7

I have a GitHub handle that I've used for years, however, after joining a new company, they required that I register a new GitHub account under the company email address. Now I can't clone the private repo because the user.name is set as my normal GitHub handle.

I read on this page that I can add my username before the URL like git clone https://[email protected]/companyname/repo-name.git.

However, I get the error

Cloning into 'repo-name'...
remote: Repository not found.
fatal: repository 'https://[email protected]/companyname/repo-name.git/' not found

How do I clone the company's repo using a different user name?

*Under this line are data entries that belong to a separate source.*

/-- The part right after a full reset, taken in any state and with any straps, meets every law that steps keep, and
State.reset does with no command waiting (sections 1.8, 2.9, 3.7, 9.7, 10.8, 11.9). -/
def Obligations.ResetMeetsEveryLaw : Prop :=
  State.reset.pending = [] ∧
  ∀ (station : Station) (reach : Reach) (before s : State),
    s = State.reset ∨ exec (.fullReset station reach) before = .next s →
    s.QueuesBounded ∧ s.BarsDistinct ∧ s.CountersInRange ∧ s.TagsUnique ∧ s.BalancesBelowEight ∧ s.NoBarredEnrolling
      ∧ s.SharesInRange ∧ s.HomesLegal ∧ s.BillingSound
end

asked May 4, 2019 at 12:34
2
  • 1
    Are you using your GitHub password or a token of some sort? Commented May 4, 2019 at 14:21
  • password. not token. Commented Jun 18, 2019 at 5:32

2 Answers 2

4

Based on your example output, git is not asking you for a password. It looks like:

  • Your credentials are cached
  • The credentials are for your personal account, not your new company account

You have correctly added your new username to the URL. But by default, git only cares about the host when applying cached credentials.

You can use the useHttpPath option of gitcredentials to tell git to consider the URL path, as well. This will allow you to use different accounts with different repositories.

https://git-scm.com/docs/gitcredentials.html#Documentation/gitcredentials.txt-useHttpPath

useHttpPath

By default, Git does not consider the "path" component of an http URL to be worth matching via external helpers. This means that a credential stored for https://example.com/foo.git will also be used for https://example.com/bar.git. If you do want to distinguish these cases, set this option to true.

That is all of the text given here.